I am trying to write an extended store procedure that returns its data via an output parameter, similar to what one can do with regular stored procedures.
However, I've had no luck with it. Perhaps somebody with a better understand of the Sybase internals can help me out. I have tried tried virtually every combination of arguments... sigh.. it seems it ain't possible (wish ASE
was open source) but I cannot believe that (I am using ASE 12.5.3) help!!! ;-)

Anyway, I get stuck with the first call to srv_descfmt.
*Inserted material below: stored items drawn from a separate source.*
-- ==== Sys2Proof/Laws/FramesShell.lean ====
section
/-! SUPPORT. What each operation and each command leaves in sight (`State.hide`), one lemma each: rings, mailboxes, the fabric shell and the vat. -/

set_option Elab.async false

namespace Sys2Proof.Machine

variable {hid : List StateUnit}

set_option linter.unusedSimpArgs false
set_option linter.unusedVariables false
set_option linter.unusedTactic false
set_option linter.unreachableTactic false

/-! ### Machine/Ops.lean -/

theorem State.skipFree_hide (h : StateUnit.free ∈ hid) (n : Nat) (s : State) : (s.skipFree n).hide hid = s.hide hid := by
  simp only [State.hide, State.skipFree, if_pos h]

theorem State.at_hide (h_clk : StateUnit.clk ∈ hid)  (t : Time) (s : State) : (State.at t s).hide hid = s.hide hid := by
  unfold State.at
  try dsimp only
  repeat' (first | with_reducible rfl | (simp only [State.modClk_hide, h_clk, foldl_hide, ite_hide, ite_self, implies_true, and_self]; done) | (with_reducible refine (foldl_hide _ (fun s x => ?_) _ _).trans ?_) | split | (simp only [State.modClk_hide, h_clk, foldl_hide, ite_hide, ite_self, implies_true, and_self]))

theorem State.hostRestore_hide (h_clk : StateUnit.clk ∈ hid) (h_vat : StateUnit.vat ∈ hid) (h_str : StateUnit.str ∈ hid) (h_boot : StateUnit.boot ∈ hid) (h_mbox : StateUnit.mbox ∈ hid) (h_regs : StateUnit.regs ∈ hid) (h_log : StateUnit.log ∈ hid) (h_ports : StateUnit.ports ∈ hid)  (x : HostSnap) (s : State) : (State.hostRestore s x).hide hid = s.hide hid := by
  unfold State.hostRestore
  try dsimp only
  repeat' (first | with_reducible rfl | (simp only [State.modBoot_hide, State.modClk_hide, State.modLog_hide, State.modMbox_hide, State.modPorts_hide, State.modRegs_hide, State.modStr_hide, State.modVat_hide, h_clk, h_vat, h_str, h_boot, h_mbox, h_regs, h_log, h_ports, Vat.zeroTag_banks, Vat.writeRow_banks, Vat.writeRows_banks, Vat.zeroBank_banks, lmod_length, putBack_length, List.length_map, ite_length, foldl_hide, ite_hide, ite_self, implies_true, and_self]; done) | (with_reducible refine (foldl_hide _ (fun s x => ?_) _ _).trans ?_) | (with_reducible refine State.modBoot_hide (by assumption) _ (fun b => by (try dsimp only); first | exact ⟨rfl, rfl⟩ | (split <;> exact ⟨rfl, rfl⟩) | (split <;> split <;> exact ⟨rfl, rfl⟩)) _) | split | (simp only [State.modBoot_hide, State.modClk_hide, State.modLog_hide, State.modMbox_hide, State.modPorts_hide, State.modRegs_hide, State.modStr_hide, State.modVat_hide, h_clk, h_vat, h_str, h_boot, h_mbox, h_regs, h_log, h_ports, Vat.zeroTag_banks, Vat.writeRow_banks, Vat.writeRows_banks, Vat.zeroBank_banks, lmod_length, putBack_length, List.length_map, ite_length, foldl_hide, ite_hide, ite_self, implies_true, and_self]))

theorem State.hostAct_hide (h_clk : StateUnit.clk ∈ hid)  (a : HostAct) (f : State → State) (hf_f : ∀ (x0 : State), (f x0).hide hid = x0.hide hid) (s : State) : (State.hostAct a f s).hide hid = s.hide hid := by
  unfold State.hostAct
  try dsimp only
  repeat' (first | with_reducible rfl | (simp only [hf_f, State.modClk_hide, h_clk, foldl_hide, ite_hide, ite_self, implies_true, and_self]; done) | (with_reducible refine (foldl_hide _ (fun s x => ?_) _ _).trans ?_) | split | (simp only [hf_f, State.modClk_hide, h_clk, foldl_hide, ite_hide, ite_self, implies_true, and_self]))

theorem State.logAt_hide (h_regs : StateUnit.regs ∈ hid) (h_log : StateUnit.log ∈ hid)  (time : Nat) (code : Nat) (slot : Option Nat) (d0 : Nat) (d1 : Nat) (d2 : Nat) (s : State) : (State.logAt s time code slot d0 d1 d2).hide hid = s.hide hid := by
  unfold State.logAt
  try dsimp only
  repeat' (first | with_reducible rfl | (simp only [State.modLog_hide, State.modRegs_hide, h_regs, h_log, foldl_hide, ite_hide, ite_self, implies_true, and_self]; done) | (with_reducible refine (foldl_hide _ (fun s x => ?_) _ _).trans ?_) | split | (simp only [State.modLog_hide, State.modRegs_hide, h_regs, h_log, foldl_hide, ite_hide, ite_self, implies_true, and_self]))

theorem State.logErr_hide (h_regs : StateUnit.regs ∈ hid) (h_log : StateUnit.log ∈ hid)  (code : Nat) (slot : Option Nat) (d0 : Nat) (d1 : Nat) (d2 : Nat) (s : State) : (State.logErr s code slot d0 d1 d2).hide hid = s.hide hid := by
  unfold State.logErr
  try dsimp only
  repeat' (first | with_reducible rfl | (simp only [State.logAt_hide, h_regs, h_log, foldl_hide, ite_hide, ite_self, implies_true, and_self]; done) | (with_reducible refine (foldl_hide _ (fun s x => ?_) _ _).trans ?_) | split | (simp only [State.logAt_hide, h_regs, h_log, foldl_hide, ite_hide, ite_self, implies_true, and_self]))

theorem State.logFabric_hide (h_shell : StateUnit.shell ∈ hid) (h_regs : StateUnit.regs ∈ hid) (h_log : StateUnit.log ∈ hid)  (code : Nat) (slot : Option Nat) (d0 : Nat) (d1 : Nat) (d2 : Nat) (s : State) : (State.logFabric s code slot d0 d1 d2).hide hid = s.hide hid := by
  unfold State.logFabric
  try dsimp only
  repeat' (first | with_reducible rfl | (simp only [State.logErr_hide, State.modShell_hide, h_shell, h_regs, h_log, foldl_hide, ite_hide, ite_self, implies_true, and_self]; done) | (with_reducible refine (foldl_hide _ (fun s x => ?_) _ _).trans ?_) | split | (simp only [State.logErr_hide, State.modShell_hide, h_shell, h_regs, h_log, foldl_hide, ite_hide, ite_self, implies_true, and_self]))

theorem State.hostWrite_hide (h_ports : StateUnit.ports ∈ hid)  (a : BitVec 64) (bs : List Byte) (s : State) : (State.hostWrite s a bs).hide hid = s.hide hid := by
  unfold State.hostWrite
  try dsimp only
  repeat' (first | with_reducible rfl | (simp only [State.modPorts_hide, h_ports, foldl_hide, ite_hide, ite_self, implies_true, and_self]; done) | (with_reducible refine (foldl_hide _ (fun s x => ?_) _ _).trans ?_) | split | (simp only [State.modPorts_hide, h_ports, foldl_hide, ite_hide, ite_self, implies_true, and_self]))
The server replies: "XP Server Error: 16165/10/0: srv_descfmt(): CS_SET for SRV_RPCDATA not valid"

Here an excerpt of my code:
First I created a procedure called xp_test in ASE:

create procedure xp_test @param INTEGER OUTPUT AS external name "test.so"

I test this with the following SQL code:
declare @output integer 
select @output=1 
exec xp_test @output OUTPUT 
select @output

Part of my ESP code:

    CS_DATAFMT  paramfmt;
    memset(&paramfmt, (CS_INT) 0, (CS_INT) sizeof(CS_DATAFMT));

    CS_INT data = 23;

    paramfmt.namelen   = 0;
    paramfmt.datatype  = CS_INT_TYPE;
    paramfmt.format    = 0;
    paramfmt.maxlength = 4;
    paramfmt.count     = 1;
    paramfmt.locale    = NULL;
    paramfmt.status    = CS_RETURN;

    srv_descfmt(srvproc, CS_SET, SRV_RPCDATA, 1, &paramfmt);

    CS_INT      len = sizeof(CS_INT);
    CS_SMALLINT outlen = CS_GOODDATA;

srv_bind(srvproc, roc, CS_SET, SRV_RPCDATA, q, &paramfmt, (CS_BYTE *) &data,
&len, &outlen);

    srv_xferdata(srvproc, CS_SET, SRV_RPCDATA)

Thanks

----------